Stored entries
-- ==== Sys2Proof/Machine/Intake.lean ====
section
/-! DEFINITION. Command intake: doorbells, arbitration, classification, timeouts, DMA errors, interrupt aggregation (05_command_intake.md). -/
namespace Sys2Proof.Machine

/-- SQ_TAIL_DOORBELL (R154, R155, R412): the SQEs from the old tail on, as the fetch window reads them, and the stamp; in a sleep
state the write wakes the device. An SQE beyond the operand's list reads as zeros. -/
def execSqTailDoorbell (f : BitVec 12) (qid : BitVec 16) (tail : BitVec 32) (sqes : List Sqe) (s : State) : Res :=
  let f := f.toNat
  let s := s.l1Exit f
  if !bar0 s f then done s
  else match s.sq f qid.toNat with
    | none => done (s.badDoorbell f 0)
    | some q =>
      if q.size ≤ tail.toNat then done (s.badDoorbell f 1)
      else
        let n := (tail.toNat + q.size - q.tail) % q.size
        let q := { q with tail := tail.toNat, submitted := q.submitted + n
                          sqes := q.sqes ++ (List.range n).map fun i => sqes.getD i {}
                          stamps := keepStamp q.stamps (q.submitted + n, s.ttu.time) }
        let s := s.setSq f qid.toNat q
        done (if qid = 0 then s.wakeAdmin else s.wakeIo)

/-- CQ_HEAD_DOORBELL (R154): frees entries; a head that would free unposted ones is ignored. -/
def execCqHeadDoorbell (f : BitVec 12) (qid : BitVec 16) (head : BitVec 32) (s : State) : Res :=
  let f := f.toNat
  let s := s.l1Exit f
  if !bar0 s f then done s
  else match s.cq f qid.toNat with
    | none => done (s.badDoorbell f 0)
    | some q =>
      let posted := (q.tail + q.size - q.head) % q.size
      if q.size ≤ head.toNat || decide (posted < (head.toNat + q.size - q.head) % q.size) then done (s.badDoorbell f 1)
      else
        let s := s.setCq f qid.toNat { q with head := head.toNat }
        done (if qid = 0 then s.adminDrain f q.size else s)

/-- ARBITER_DECISION (R156, R157, R191). -/
def execArbiterDecision (s : State) : Res := done s.arbitrate

/-- CLASSIFICATION (R201 to R205, R214, R215): an opcode outside R152 ends the command; with a bank offline a clear pre-filter bit
classifies as no match and a set one waits, with PF_FORCE as if a bank were offline. While the queue of its Command Engine has a stalled producer
the classifier stalls (R82). -/
def execClassification (c : BitVec 17) (s : State) : Res :=
  let c := c.toNat
  match s.cmd c with
  | none => done s
  | some x =>
    if x.admin || x.classified || x.committed || x.cqWait.isSome || !coreOn s || !(s.stalled (c % 16)).isEmpty then done s
    else if !ioOpcode x.sqe.opcode then done (s.failed c 0 0x01)
    else if preFilterMode s && !preHit s x.func x.sqe.opcode then done (s.classify c x 0xFFFFFFFFFFFFFFFF)
    else if preFilterMode s || s.fld F.SC_STATUS.OFFLINE ≠ 0 then done (s.setCmd c { x with waitBank := true })
    else done (s.classify c x (scSearch s (commandKey x.func x.sqid x.sqe) 2))

/-- COMMAND_TIMEOUT (R174): once per command, before its commit point, unless its class has no limit. -/
def execCommandTimeout (c : BitVec 17) (s : State) : Res :=
  let c := c.toNat
  match s.cmd c with
  | none => done s
  | some x =>
    if x.committed || x.timedOut || s.fld (F.CMD_TIMEOUT.LIMIT_MS.ix (s.cmdClass x)) = 0 then done s
    else done ((s.setCmd c { x with timedOut := true }).cmdActivate 0x03 c)

/-- DMA_ERROR (R148): of write data (0), read data (1), a CQE write (2) of a command, or an SQE fetch (3) of a function. -/
def execDmaError (f : BitVec 12) (kind : BitVec 2) (c : BitVec 17) (s : State) : Res :=
  let s := (s.raise F.HIU_EVT.DMA_ERR).emit (.aer f.toNat)
  let s := s.setFunc f.toNat { s.func f.toNat with errors := (0, 0x04) :: (s.func f.toNat).errors }
  if kind = 3 then done (s.setFunc f.toNat { s.func f.toNat with cfs := true, stop := true })
  else match s.cmd c.toNat with
    | none => done s
    | some x => if x.func ≠ f.toNat || (kind = 0 && x.placed) then done s else done ((s.squashCmd c.toNat).finish c.toNat 0 0x04)

/-- INTERRUPT_AGGREGATION_TIMEOUT (R176): the message for the CQEs a vector holds is sent. -/
def execInterruptAggregationTimeout (f : BitVec 12) (vector : BitVec 16) (s : State) : Res :=
  let held := s.host.cqs.filter fun (k, q) => k / 65536 == f.toNat && q.vector == vector.toNat && q.held != 0
  if held.isEmpty then done s
  else done ((s.each held fun s (k, q) => { s with host := { s.host with cqs := sput k { q with held := 0 } s.host.cqs } }).emit (.msix f.toNat vector.toNat))

/-- DELETE_IO_SQ (R153): fetch from the queue stops, its uncommitted commands end, a write whose data is in the pool first stands as
committed; the command completes once no context of the queue is left. -/
def execDeleteIoSq (f : BitVec 12) (cid qid : BitVec 16) (s : State) : Res :=
  let f := f.toNat
  let q := qid.toNat
  match s.sq f q with
  | none => done (s.adminDone f cid 1 0x01)
  | some x =>
    if q = 0 || x.deleting.isSome then done (s.adminDone f cid 1 0x01)
    else
      let s := s.setSq f q { x with sqes := [], stamps := [], deleting := some cid }
      let mine := s.host.cmds.filter fun (_, x) => x.func == f && x.sqid == q && !x.committed
      let s := s.each mine fun s (c, x) =>
        let s := s.squashCmd c
        (if x.placed then s.zoneCommit c else s).finish c 0 0x08
      done (s.deletesDone f)

/-- DELETE_IO_CQ (R151): refused while an SQ uses it. -/
def execDeleteIoCq (f : BitVec 12) (cid qid : BitVec 16) (s : State) : Res :=
  let f := f.toNat
  let q := qid.toNat
  if q = 0 || (s.cq f q).isNone then done (s.adminDone f cid 1 0x01)
  else if (funcQueues s f).any fun (_, x) => x.cq == q then done (s.adminDone f cid 1 0x0C)
  else done ({ s with host := { s.host with cqs := sdel (qkey f q) s.host.cqs } }.ok f cid)

/-- CREATE_IO_CQ (R150, R151): `size` 0-based; contiguous. -/
def execCreateIoCq (f : BitVec 12) (cid qid size vector : BitVec 16) (irq contig : Bool) (s : State) : Res :=
  let f := f.toNat
  let q := qid.toNat
  if q = 0 || queueLimit s f < q || (s.cq f q).isSome then done (s.adminDone f cid 1 0x01)
  else if size = 0 then done (s.adminDone f cid 1 0x02)
  else if !contig then done (s.adminDone f cid 0 0x02)
  else if irq && decide (vectorLimit s f ≤ vector.toNat) then done (s.adminDone f cid 1 0x08)
  else done ((s.setCq f q { size := size.toNat + 1, vector := vector.toNat, irq := irq }).ok f cid)

/-- CREATE_IO_SQ (R150, R151). -/
def execCreateIoSq (f : BitVec 12) (cid qid size cq : BitVec 16) (contig : Bool) (s : State) : Res :=
  let f := f.toNat
  let q := qid.toNat
  if cq = 0 || (s.cq f cq.toNat).isNone then done (s.adminDone f cid 1 0x00)
  else if q = 0 || queueLimit s f < q || (s.sq f q).isSome then done (s.adminDone f cid 1 0x01)
  else if size = 0 then done (s.adminDone f cid 1 0x02)
  else if !contig then done (s.adminDone f cid 0 0x02)
  else done ((s.setSq f q { size := size.toNat + 1, cq := cq.toNat }).ok f cid)

/-- An admin command that an Abort can still end (R168): admitted, its completion not waiting, and no Asynchronous Event Request, Abort or Firmware
Commit whose drain has begun. -/
def abortable (s : State) (f : Nat) (cid tcid : BitVec 16) : Bool :=
  let g := s.func f
  tcid != cid && (s.host.cmds.any fun (x : Nat × Cmd) => x.2.admin && x.2.func == f && x.2.sqe.cid == tcid) && !g.aers.contains tcid &&
    !g.aborts.any (fun x => x.1 == tcid) && s.host.fwCommit != some (f, tcid) &&
    !((s.cq f 0).any fun q => q.wait.any fun x => x.1 == tcid)

/-- An admin command ends aborted (R168): what goes on for it has nobody to answer, and a deletion of a queue that waits is given up (DESIGN
CHOICE: the rule gives the status alone). -/
def State.abortAdmin (s : State) (f : Nat) (tcid : BitVec 16) : State :=
  let mine : Option (Nat × BitVec 16) := some (f, tcid)
  let c := (s.host.cmds.find? fun (x : Nat × Cmd) => x.2.admin && x.2.func == f && x.2.sqe.cid == tcid).map (·.1)
  let s := match c with | some c => s.dropActs c | none => s
  let l := s.sec.ledger
  let s := { s with
    host := { s.host with sqs := s.host.sqs.map fun (x : Nat × Sq) => if x.1 / 65536 = f ∧ x.2.deleting = some tcid then (x.1, { x.2 with deleting := none }) else x }
    sec := { s.sec with
      clearing := s.sec.clearing.map fun (x : Nat × Option (Nat × BitVec 16)) => if x.2 = mine then (x.1, none) else x
      unbinds := s.sec.unbinds.map fun (u : Unbind) => { u with owner := if u.owner = mine then none else u.owner }
      ledger := { l with cpReq := l.cpReq.filter fun (x : Nat × BitVec 16) => some x != mine } } }
  s.adminDone f tcid 0 0x07

/-- ABORT (R168, R169): of a command of the issuing function before its commit point; the Abort completes with its target's CQE. -/
def execAbort (f : BitVec 12) (cid sqid tcid : BitVec 16) (s : State) : Res :=
  let f := f.toNat
  let g := s.func f
  if 256 ≤ g.aborts.length then done (s.adminDone f cid 1 0x03)
  else if sqid = 0 && abortable s f cid tcid then done (((s.abortAdmin f tcid).ok f cid).count F.CMD_ABORT_CNT.ABORTED)
  else match s.host.cmds.find? fun (_, x) => x.func == f && x.sqid == sqid.toNat && x.sqe.cid == tcid && !x.admin && !x.committed with
    | none => done ((s.adminDone f cid 0 0 1).count F.CMD_ABORT_CNT.NOT_ABORTED)
    | some (c, _) => done ((s.setFunc f { g with aborts := g.aborts ++ [(cid, c)] }).abortCmd c)

/-- ASYNCHRONOUS_EVENT_REQUEST (R150, R151, R153): a waiting event completes it at once. -/
def execAsynchronousEventRequest (f : BitVec 12) (cid : BitVec 16) (s : State) : Res :=
  let f := f.toNat
  let g := s.func f
  if 16 ≤ g.aers.length then done (s.adminDone f cid 1 0x05)
  else match g.events with
    | [] => done (s.setFunc f { g with aers := g.aers ++ [cid] })
    | (ty, info) :: t =>
      done ((s.setFunc f { g with events := t, reported := (ty, info) :: g.reported }).adminDone f cid 0 0 (BitVec.ofNat 32 (ty + info * 256)))

/-- ORDERED_SUBMISSION (R151, R160). -/
def execOrderedSubmission (f : BitVec 12) (cid : BitVec 16) (v : Word) (s : State) : Res := done (s.setOrdered f.toNat cid v)

end Sys2Proof.Machine
end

- What you should do
All lines from the one containing "info * 256)))" to the last line above should be reproduced exactly, and no other lines should be given.

- Result of this exercise
      done ((s.setFunc f { g with events := t, reported := (ty, info) :: g.reported }).adminDone f cid 0 0 (BitVec.ofNat 32 (ty + info * 256)))

/-- ORDERED_SUBMISSION (R151, R160). -/
def execOrderedSubmission (f : BitVec 12) (cid : BitVec 16) (v : Word) (s : State) : Res := done (s.setOrdered f.toNat cid v)

end Sys2Proof.Machine
end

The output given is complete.